**Exercise aim:**
Among the lines of data below, reproduce only those from the one with "the command's own" through the one with "def resetEngine (s", exactly as they stand, both ends included.
** Opening Material provided block **
-- ==== Sys2Proof/Machine/Ops.lean ====
section
/-! DEFINITION. The shared operations: commit of a command, taking an error ("trap entry", R160, R161, R172), its
acknowledge ("trap return", R173), and reset (R185). -/

namespace Sys2Proof.Machine

/-- Trap entry of a recoverable error (R160): `ERR <- 1; ECODE <- code; ECMD <- CMDR; BUSY <- 0`, nothing else. -/
def raise (e : ErrorCode) (s : State) : State :=
  { s with err := true, ecode := errorCodeValue e, ecmd := s.cmdr, busy := false }

/-- The fatal failure of INIT (R95, R161): `FATAL <- 1; ECODE <- 8; ECMD <- CMDR; BUSY <- 0`, nothing else. -/
def raiseFatal (s : State) : State :=
  { s with fatal := true, ecode := fatalCodeValue, ecmd := s.cmdr, busy := false }

/-- Trap return (R49, R173): `ERR <- 0`, and ECODE and ECMD with it unless FATAL holds them. -/
def acknowledge (s : State) : State :=
  if s.fatal then { s with err := false } else { s with err := false, ecode := 0, ecmd := 0 }

/-- Normal completion of a command with a destination (R159): both limbs at once, and BUSY cleared. -/
def commit (rd : Reg) (v : Elem) (s : State) : State := { writeReg s rd v with busy := false }

/-- Commit of a successful INIT (R94). -/
def commitConstants (k : Constants) (s : State) : State :=
  { s with inv := k.inv, r := k.r, r2 := k.r2, wm := k.wm, ready := true, busy := false }

/-- The end of a command's pseudocode (R158): `Ok(rd, value)` or `Error(code)`. -/
def finish (rd : Reg) (result : Except ErrorCode Elem) (s : State) : State :=
  match result with
  | .ok v => commit rd v s
  | .error e => raise e s

/-- The frame of every command but INIT (R158, R163): E_NOTREADY before any operand is read, then the command's own
pseudocode, evaluated on the state as it is when `Execute` begins. -/
def runCommand (rd : Reg) (body : State → Except ErrorCode Elem) (s : State) : Result :=
  .next (finish rd (if s.ready then body s else .error .notReady) s)

/-- `RESET` (R31, R185, R186): every piece of the engine's mutable state to 0. The HOST agent's own fields stay
(logs 1 and 2). -/
def resetEngine (s : State) : State :=
  { State.reset with script := s.script, reads := s.reads, issued := s.issued, latency := s.latency }

end Sys2Proof.Machine
end

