section dropWriteFields
variable (s : State)
@[simp] theorem dropWrite_inv : (dropWrite s).inv = s.inv := rfl
@[simp] theorem dropWrite_r : (dropWrite s).r = s.r := rfl
@[simp] theorem dropWrite_r2 : (dropWrite s).r2 = s.r2 := rfl
@[simp] theorem dropWrite_omega : (dropWrite s).omega = s.omega := rfl
@[simp] theorem dropWrite_wm : (dropWrite s).wm = s.wm := rfl
@[simp] theorem dropWrite_f : (dropWrite s).f = s.f := rfl
@[simp] theorem dropWrite_cmdr : (dropWrite s).cmdr = s.cmdr := rfl
@[simp] theorem dropWrite_busy : (dropWrite s).busy = s.busy := rfl
@[simp] theorem dropWrite_ready : (dropWrite s).ready = s.ready := rfl
@[simp] theorem dropWrite_fatal : (dropWrite s).fatal = s.fatal := rfl
@[simp] theorem dropWrite_err : (dropWrite s).err = s.err := rfl
@[simp] theorem dropWrite_pviol : (dropWrite s).pviol = true := rfl
@[simp] theorem dropWrite_ecode : (dropWrite s).ecode = s.ecode := rfl
@[simp] theorem dropWrite_ecmd : (dropWrite s).ecmd = s.ecmd := rfl
@[simp] theorem dropWrite_script : (dropWrite s).script = s.script := rfl
@[simp] theorem dropWrite_reads : (dropWrite s).reads = s.reads := rfl
@[simp] theorem dropWrite_issued : (dropWrite s).issued = s.issued := rfl
@[simp] theorem dropWrite_latency : (dropWrite s).latency = s.latency := rfl
end dropWriteFields

section chooseLatencyFields
variable (s : State)
@[simp] theorem chooseLatency_inv : (chooseLatency s).inv = s.inv := rfl
@[simp] theorem chooseLatency_r : (chooseLatency s).r = s.r := rfl
@[simp] theorem chooseLatency_r2 : (chooseLatency s).r2 = s.r2 := rfl
@[simp] theorem chooseLatency_omega : (chooseLatency s).omega = s.omega := rfl
@[simp] theorem chooseLatency_wm : (chooseLatency s).wm = s.wm := rfl
@[simp] theorem chooseLatency_f : (chooseLatency s).f = s.f := rfl
@[simp] theorem chooseLatency_cmdr : (chooseLatency s).cmdr = s.cmdr := rfl
@[simp] theorem chooseLatency_busy : (chooseLatency s).busy = s.busy := rfl
@[simp] theorem chooseLatency_ready : (chooseLatency s).ready = s.ready := rfl
@[simp] theorem chooseLatency_fatal : (chooseLatency s).fatal = s.fatal := rfl
@[simp] theorem chooseLatency_err : (chooseLatency s).err = s.err := rfl
@[simp] theorem chooseLatency_pviol : (chooseLatency s).pviol = s.pviol := rfl
@[simp] theorem chooseLatency_ecode : (chooseLatency s).ecode = s.ecode := rfl
@[simp] theorem chooseLatency_ecmd : (chooseLatency s).ecmd = s.ecmd := rfl
@[simp] theorem chooseLatency_script : (chooseLatency s).script = s.script := rfl
@[simp] theorem chooseLatency_reads : (chooseLatency s).reads = s.reads := rfl
@[simp] theorem chooseLatency_issued : (chooseLatency s).issued = s.issued + 1 := rfl
@[simp] theorem chooseLatency_latency : (chooseLatency s).latency = Config.latency s.issued := rfl
end chooseLatencyFields

section hostReadFields
variable (a : PortAddr) (s : State)
@[simp] theorem hostRead_inv : (hostRead a s).inv = s.inv := rfl
@[simp] theorem hostRead_r : (hostRead a s).r = s.r := rfl
@[simp] theorem hostRead_r2 : (hostRead a s).r2 = s.r2 := rfl
@[simp] theorem hostRead_omega : (hostRead a s).omega = s.omega := rfl
@[simp] theorem hostRead_wm : (hostRead a s).wm = s.wm := rfl
@[simp] theorem hostRead_f : (hostRead a s).f = s.f := rfl
@[simp] theorem hostRead_cmdr : (hostRead a s).cmdr = s.cmdr := rfl
@[simp] theorem hostRead_busy : (hostRead a s).busy = s.busy := rfl
@[simp] theorem hostRead_ready : (hostRead a s).ready = s.ready := rfl
@[simp] theorem hostRead_fatal : (hostRead a s).fatal = s.fatal := rfl
@[simp] theorem hostRead_err : (hostRead a s).err = s.err := rfl
@[simp] theorem hostRead_pviol : (hostRead a s).pviol = s.pviol := rfl
@[simp] theorem hostRead_ecode : (hostRead a s).ecode = s.ecode := rfl
@[simp] theorem hostRead_ecmd : (hostRead a s).ecmd = s.ecmd := rfl
@[simp] theorem hostRead_script : (hostRead a s).script = s.script := rfl
@[simp] theorem hostRead_reads : (hostRead a s).reads = s.reads ++ [(a, regRead a s)] := rfl
@[simp] theorem hostRead_issued : (hostRead a s).issued = s.issued := rfl
@[simp] theorem hostRead_latency : (hostRead a s).latency = s.latency := rfl
end hostReadFields

section advanceScriptFields
variable (rest : List Transaction) (s : State)
@[simp] theorem advanceScript_inv : (advanceScript rest s).inv = s.inv := rfl
@[simp] theorem advanceScript_r : (advanceScript rest s).r = s.r := rfl
@[simp] theorem advanceScript_r2 : (advanceScript rest s).r2 = s.r2 := rfl
@[simp] theorem advanceScript_omega : (advanceScript rest s).omega = s.omega := rfl
@[simp] theorem advanceScript_wm : (advanceScript rest s).wm = s.wm := rfl
@[simp] theorem advanceScript_f : (advanceScript rest s).f = s.f := rfl
@[simp] theorem advanceScript_cmdr : (advanceScript rest s).cmdr = s.cmdr := rfl
@[simp] theorem advanceScript_busy : (advanceScript rest s).busy = s.busy := rfl
@[simp] theorem advanceScript_ready : (advanceScript rest s).ready = s.ready := rfl
@[simp] theorem advanceScript_fatal : (advanceScript rest s).fatal = s.fatal := rfl
@[simp] theorem advanceScript_err : (advanceScript rest s).err = s.err := rfl
@[simp] theorem advanceScript_pviol : (advanceScript rest s).pviol = s.pviol := rfl
@[simp] theorem advanceScript_ecode : (advanceScript rest s).ecode = s.ecode := rfl
@[simp] theorem advanceScript_ecmd : (advanceScript rest s).ecmd = s.ecmd := rfl
@[simp] theorem advanceScript_script : (advanceScript rest s).script = rest := rfl
@[simp] theorem advanceScript_reads : (advanceScript rest s).reads = s.reads := rfl
@[simp] theorem advanceScript_issued : (advanceScript rest s).issued = s.issued := rfl
@[simp] theorem advanceScript_latency : (advanceScript rest s).latency = s.latency - 1 := rfl
end advanceScriptFields

section afterErrorFields
variable (s : State) (code : BitVec 8)
@[simp] theorem afterError_inv : (afterError s code).inv = s.inv := rfl
@[simp] theorem afterError_r : (afterError s code).r = s.r := rfl
@[simp] theorem afterError_r2 : (afterError s code).r2 = s.r2 := rfl
@[simp] theorem afterError_omega : (afterError s code).omega = s.omega := rfl
@[simp] theorem afterError_wm : (afterError s code).wm = s.wm := rfl
@[simp] theorem afterError_f : (afterError s code).f = s.f := rfl
@[simp] theorem afterError_cmdr : (afterError s code).cmdr = s.cmdr := rfl
@[simp] theorem afterError_busy : (afterError s code).busy = false := rfl
@[simp] theorem afterError_ready : (afterError s code).ready = s.ready := rfl
@[simp] theorem afterError_fatal : (afterError s code).fatal = s.fatal := rfl
@[simp] theorem afterError_err : (afterError s code).err = true := rfl
@[simp] theorem afterError_pviol : (afterError s code).pviol = s.pviol := rfl
@[simp] theorem afterError_ecode : (afterError s code).ecode = code := rfl
@[simp] theorem afterError_ecmd : (afterError s code).ecmd = s.cmdr := rfl
@[simp] theorem afterError_script : (afterError s code).script = s.script := rfl
@[simp] theorem afterError_reads : (afterError s code).reads = s.reads := rfl
@[simp] theorem afterError_issued : (afterError s code).issued = s.issued := rfl
@[simp] theorem afterError_latency : (afterError s code).latency = s.latency := rfl
end afterErrorFields

section afterFatalFields
variable (s : State)
@[simp] theorem afterFatal_inv : (afterFatal s).inv = s.inv := rfl
@[simp] theorem afterFatal_r : (afterFatal s).r = s.r := rfl
@[simp] theorem afterFatal_r2 : (afterFatal s).r2 = s.r2 := rfl
@[simp] theorem afterFatal_omega : (afterFatal s).omega = s.omega := rfl
@[simp] theorem afterFatal_wm : (afterFatal s).wm = s.wm := rfl
@[simp] theorem afterFatal_f : (afterFatal s).f = s.f := rfl
@[simp] theorem afterFatal_cmdr : (afterFatal s).cmdr = s.cmdr := rfl
@[simp] theorem afterFatal_busy : (afterFatal s).busy = false := rfl
@[simp] theorem afterFatal_ready : (afterFatal s).ready = s.ready := rfl
@[simp] theorem afterFatal_fatal : (afterFatal s).fatal = true := rfl
@[simp] theorem afterFatal_err : (afterFatal s).err = s.err := rfl
@[simp] theorem afterFatal_pviol : (afterFatal s).pviol = s.pviol := rfl
@[simp] theorem afterFatal_ecode : (afterFatal s).ecode = 8 := rfl
@[simp] theorem afterFatal_ecmd : (afterFatal s).ecmd = s.cmdr := rfl
@[simp] theorem afterFatal_script : (afterFatal s).script = s.script := rfl
@[simp] theorem afterFatal_reads : (afterFatal s).reads = s.reads := rfl
@[simp] theorem afterFatal_issued : (afterFatal s).issued = s.issued := rfl
@[simp] theorem afterFatal_latency : (afterFatal s).latency = s.latency := rfl
end afterFatalFields

section afterWriteFields
variable (s : State) (rd : Reg) (v : Elem)
@[simp] theorem afterWrite_inv : (afterWrite s rd v).inv = s.inv := rfl
@[simp] theorem afterWrite_r : (afterWrite s rd v).r = s.r := rfl
@[simp] theorem afterWrite_r2 : (afterWrite s rd v).r2 = s.r2 := rfl
@[simp] theorem afterWrite_omega : (afterWrite s rd v).omega = s.omega := rfl
@[simp] theorem afterWrite_wm : (afterWrite s rd v).wm = s.wm := rfl
@[simp] theorem afterWrite_f : (afterWrite s rd v).f = s.f.set rd v := rfl
@[simp] theorem afterWrite_cmdr : (afterWrite s rd v).cmdr = s.cmdr := rfl
@[simp] theorem afterWrite_busy : (afterWrite s rd v).busy = false := rfl
@[simp] theorem afterWrite_ready : (afterWrite s rd v).ready = s.ready := rfl
@[simp] theorem afterWrite_fatal : (afterWrite s rd v).fatal = s.fatal := rfl
@[simp] theorem afterWrite_err : (afterWrite s rd v).err = s.err := rfl
@[simp] theorem afterWrite_pviol : (afterWrite s rd v).pviol = s.pviol := rfl
@[simp] theorem afterWrite_ecode : (afterWrite s rd v).ecode = s.ecode := rfl
@[simp] theorem afterWrite_ecmd : (afterWrite s rd v).ecmd = s.ecmd := rfl
@[simp] theorem afterWrite_script : (afterWrite s rd v).script = s.script := rfl
@[simp] theorem afterWrite_reads : (afterWrite s rd v).reads = s.reads := rfl
@[simp] theorem afterWrite_issued : (afterWrite s rd v).issued = s.issued := rfl
@[simp] theorem afterWrite_latency : (afterWrite s rd v).latency = s.latency := rfl
end afterWriteFields
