-- ==== Sys2Proof/Tests/Slice0.lean ====
section
/-! SUPPORT. Tests: words, vectors and programs of 95_test_vectors.md (its section is named at each), the smoke tests of the
well-formedness check, and for every statement with hypotheses a witness that meets them. Expected values are the spec's. -/

namespace Sys2Proof.Tests

open Sys2Proof.Machine

/-! ### Helpers -/

/-- Example A of section 4: a base root. -/
def rootA : Elem := 0x4B0BDB2B04B32095BD3CD7636C890B7D

/-- The state after Boot (section 5), the registers that Boot sets and nothing else. -/
def ready : State :=
  { State.reset with
    inv := 0xFFFFFFFFFFFFFFFF, r := 0x00000FFFFFFFFFFFFFFFFFFFFFFFFFFF, r2 := 0x000FDFFFFEFFFFEFFFFEFFFFEFFFFF01
    omega := rootA, wm := 0x59A6B0243D4F233F34F71BEC0535B4D7, cmdr := 1, ready := true }

/-- A state with `F[1] = a` and `F[2] = b`. -/
def with12 (s : State) (a b : Elem) : State := writeReg (writeReg s 1 a) 2 b

/-- A register after a command, and the STATUS word, if a next state is answered. -/
def resultOf (r : Result) (d : Reg) : Option (Elem × PortWord) :=
  match r with
  | .next t => some (t.f.get d, regRead 0x01 t)
  | _ => none

/-- The state a result answers, or the reset state. -/
def nextOf (r : Result) : State :=
  match r with
  | .next t => t
  | _ => State.reset

/-! ### Well-formedness: the illegal values of section 2.8, one for each check -/

theorem smoke_upper_half : legalCommand 0x0000000100011120 = false := by decide
theorem smoke_opcode_zero : legalCommand 0x0000000000000000 = false := by decide
theorem smoke_opcode_reserved : legalCommand 0x00000000000000FF = false := by decide
theorem smoke_high_bits : legalCommand 0x0000000080000020 = false := by decide
theorem smoke_format_u_rb : legalCommand 0x0000000000011132 = false := by decide
theorem smoke_format_z_operands : legalCommand 0x0000000000000101 = false := by decide
theorem smoke_legal : legalCommand 0x0000000000021320 = true := by decide

/-- No two rows of the opcode map share a word (R65). -/
theorem opRows_disjoint :
    opRows.Pairwise fun a b => a.pat &&& (a.mask &&& b.mask) ≠ b.pat &&& (a.mask &&& b.mask) := by decide

/-! ### Decoding: words written out from R61 and R65 -/

theorem test_decode_init : decode 0x00000001 = .ok .init := by decide
theorem test_decode_fromcan : decode 0x00001110 = .ok (.fromcan 1 1) := by decide
theorem test_decode_tocan : decode 0x00003411 = .ok (.tocan 4 3) := by decide
theorem test_decode_mmul : decode 0x00021320 = .ok (.mmul 3 1 2) := by decide
theorem test_decode_fadd : decode 0x00021330 = .ok (.fadd 3 1 2) := by decide
theorem test_decode_fsub : decode 0x00021331 = .ok (.fsub 3 1 2) := by decide
theorem test_decode_fneg : decode 0x00001232 = .ok (.fneg 2 1) := by decide
theorem test_decode_fpow : decode 0x00021340 = .ok (.fpow 3 1 2) := by decide
theorem test_decode_finv : decode 0x00001241 = .ok (.finv 2 1) := by decide
theorem test_decode_root : decode 0x00007950 = .ok (.root 9 7) := by decide
theorem test_decode_bit20 : decode 0x0000000000111120 = .error .highBits := by decide
theorem test_decode_reserved : decode 0x0000000000000002 = .error .reservedOpcode := by decide
theorem test_table_word : decodeTableWord 32 0x000FFF20 = some (.mmul 15 15 15) := by decide
theorem test_encode_mmul : encode (.mmul 3 1 2) = 0x00021320 := by decide
theorem test_command_line : commandLine (.root 9 7) = "ROOT F9, F7" := by decide
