-- ==== Sys2Proof/Machine/Slots.lean ====
section
/-! DEFINITION. Slots: binding, groups, requests, unbind and sweep, chucks, mailboxes (chapters 12 and 13). -/

namespace Sys2Proof.Machine

/-! ### Configuration fields read here -/

/-- INIT of every macrocell under a plane, bit 512c + 64k + m (R381, R135). -/
def Device.initBits (d : Device) (slot plane : Nat) : BitVec 2048 :=
  BitVec.ofNat 2048 (ofBits ((List.range 2048).map fun i =>
    d.cfg slot plane 0 (i / 64) (67584 + 32 * (i % 64) + 14) 1 == 1))

/-- CK_EN of the four outputs under a plane (R390). -/
def Device.clkEn (d : Device) (slot plane : Nat) : Nat :=
  ofBits ((List.range 4).map fun i => d.cfg slot plane 5 0 (16 * i + 15) 1 == 1)

/-- A per-pin field of a plane (R391). -/
def Device.pinCfg (d : Device) (slot plane i lo w : Nat) : Nat := d.cfg slot plane 6 0 (32 * i + lo) w

/-- PAIR_MODE of pair `k` of a plane (R392). -/
def Device.pairMode (d : Device) (slot plane k : Nat) : Nat := d.cfg slot plane 6 0 (1024 + 8 * k) 2

/-- GCK_MODE of a plane's bank. -/
def Device.gckMode (d : Device) (slot plane : Nat) : Nat := d.cfg slot plane 6 0 1154 2

/-- The pin can drive: OEMODE 1 or 2, or an LVDS output pair (R342 PIN_OUT). -/
def Device.pinOut (d : Device) (slot plane i : Nat) : Bool :=
  let oe := d.pinCfg slot plane i 6 2
  oe == 1 || oe == 2 || d.pairMode slot plane (i / 2) == 2

/-- The 5.0 ns after the tick are a swap cycle of the slot. -/
def SlotCycle.swaps (c : SlotCycle) : Bool := c == .swap || c == .swapReset
/-- The 5.0 ns after the tick are a slot reset of the slot. -/
def SlotCycle.resets (c : SlotCycle) : Bool := c == .reset || c == .swapReset

/-! ### Chuck comparison (R479, R480) -/

/-- The true rail's declaration of a cell, from the active plane's fields. -/
def Device.railT (d : Device) (n : Fin 16) (cell : Nat) : Bool :=
  let p := d.act n
  if cell < 64 then d.cfg n p 4 0 (16 * cell + 11) 1 == 1
  else if cell < 128 then d.cfg n p 4 1 (16 * (cell - 64) + 11) 1 == 1
  else if cell < 192 then true
  else if cell < 256 then d.pinOut n p ((cell - 192) % 32)
  else if cell < 288 then d.pinCfg n p (cell - 256) 0 1 == 1
  else if cell < 290 then d.gckMode n p != 2
  else true

/-- The complement rail's declaration of a cell, from the chuck declaration latch of the active plane. -/
def Device.railC (d : Device) (n : Fin 16) (cell : Nat) : Bool :=
  let k := keyChuck n (d.act n)
  if cell < 64 then bitOf (d.le (k + 24) 8) cell
  else if cell < 128 then bitOf (d.le (k + 32) 8) (cell - 64)
  else if cell < 192 then true
  else if cell < 256 then bitOf (d.le (k + 8) 4) ((cell - 192) % 32)
  else if cell < 288 then bitOf (d.le (k + 4) 4) (cell - 256)
  else if cell < 290 then (d.byte (k + 2)).toNat != 2
  else true

/-- The slot state lets a cell pass where its declaration does ("Chuck cells" table). -/
def Device.chuckLets (d : Device) (n : Fin 16) (cell : Nat) : Bool :=
  let ck := if (d.slot n).power = .on then chuckOf (d.slot n).st else .closed
  let inbound := (128 ≤ cell && cell < 192) || (256 ≤ cell && cell < 290) || 329 ≤ cell
  let edge := if cell < 64 then (d.slot n).gkind == 1 || (d.slot n).gkind == 3
    else if cell < 128 then (d.slot n).gkind == 2 || (d.slot n).gkind == 3
    else if 128 ≤ cell && cell < 192 then (d.slot n).gkind != 0 else true
  edge && (ck == .open_ || (inbound && ck == .guarded))

/-- A cell passes its signal: T reads 1 and C reads 0. -/
def Device.chuckPasses (d : Device) (n : Fin 16) (cell : Nat) : Bool :=
  d.chuckLets n cell && d.railT n cell && d.railC n cell

/-- The lowest cell whose rails compare equal: T and C disagree on whether it passes (R480). -/
def Device.chuckFault (d : Device) (n : Fin 16) : Option Nat :=
  (List.range 357).find? fun c => d.chuckLets n c && (d.railT n c != d.railC n c)

/-! ### Fault causes (R484) -/

/-- A word of the active plane outside BLOCKMEM_CFG frames 4 to 75 decodes as uncorrectable. -/
def Device.configUpset (d : Device) (n : Fin 16) : Bool :=
  presentFrames.any fun x =>
    !(x.1 == 3 && 4 ≤ x.2.2) &&
      (List.range 8).any fun w =>
        let fb := frameBase n (d.act n) x.1 x.2.1 x.2.2
        eccDecode (d.frameWord fb w) (d.frameCheck fb w) == .uncorrectable

/-- Some cause recorded in SLC_FAULT of a member is present now, or its active plane is not valid. -/
def Device.causePresent (d : Device) (n : Fin 16) : Bool :=
  let f := d.rd (Reg.slcFault n)
  !d.pValid n (d.act n) ||
  (bitOf f faultChuck && (d.chuckFault n).isSome) ||
  (bitOf f faultConfig && d.configUpset n) ||
  (bitOf f faultClock && d.fldBit Fld.safeClkFaultSlot n) ||
  (bitOf f faultTick && d.flag Fld.turnStatusLost) ||
  (bitOf f faultSupply && !(d.fldBit Fld.safeSupplyVccioIn n && d.fld Fld.safeSupplyInWindow % 4 == 3)) ||
  (bitOf f faultTemp && d.flag Fld.safeTempOver) ||
  (bitOf f faultDevice && d.flag Fld.safeStatusDss)

/-! ### Restores and captures of a slot -/

/-- A restore of the slot is pending or writing. -/
def Device.restoring (d : Device) (n : Fin 16) : Bool := d.scribe.restores.any fun r => decide (n ∈ r.members)
/-- A capture of the slot is pending or reading. -/
def Device.capturing (d : Device) (n : Fin 16) : Bool := d.scribe.captures.any fun c => decide (n ∈ c.members)
/-- A capture is reading the slot. -/
def Device.captureReading (d : Device) (n : Fin 16) : Bool :=
  d.scribe.captures.any fun c => c.stage == 2 && decide (n ∈ c.members)
/-- A capture reads or a restore writes the block memories of a slot, so that other accesses stall (R230, R547). -/
def Device.memBusy (d : Device) (n : Fin 16) : Bool :=
  d.captureReading n || d.scribe.restores.any fun r => r.stage == 1 && decide (n ∈ r.members)
/-- A loader job uses the slot. -/
def Device.jobUses (d : Device) (n : Fin 16) : Bool :=
  match d.loader.job with
  | some j => decide (n ∈ j.members)
  | none => false
/-- A swap of the slot is armed, or a revert waits. -/
def Device.swapPend (d : Device) (n : Fin 16) : Bool :=
  (d.slot n).swap.isSome || match (d.slot n).trial with | some t => t.revert | none => false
** Closing Material provided block **
**Response for this exercise:**
/-- The frame of every command but INIT (R158, R163): E_NOTREADY before any operand is read, then the command's own
pseudocode, evaluated on the state as it is when `Execute` begins. -/
def runCommand (rd : Reg) (body : State → Except ErrorCode Elem) (s : State) : Result :=
  .next (finish rd (if s.ready then body s else .error .notReady) s)

/-- `RESET` (R31, R185, R186): every piece of the engine's mutable state to 0. The HOST agent's own fields stay
(logs 1 and 2). -/
def resetEngine (s : State) : State :=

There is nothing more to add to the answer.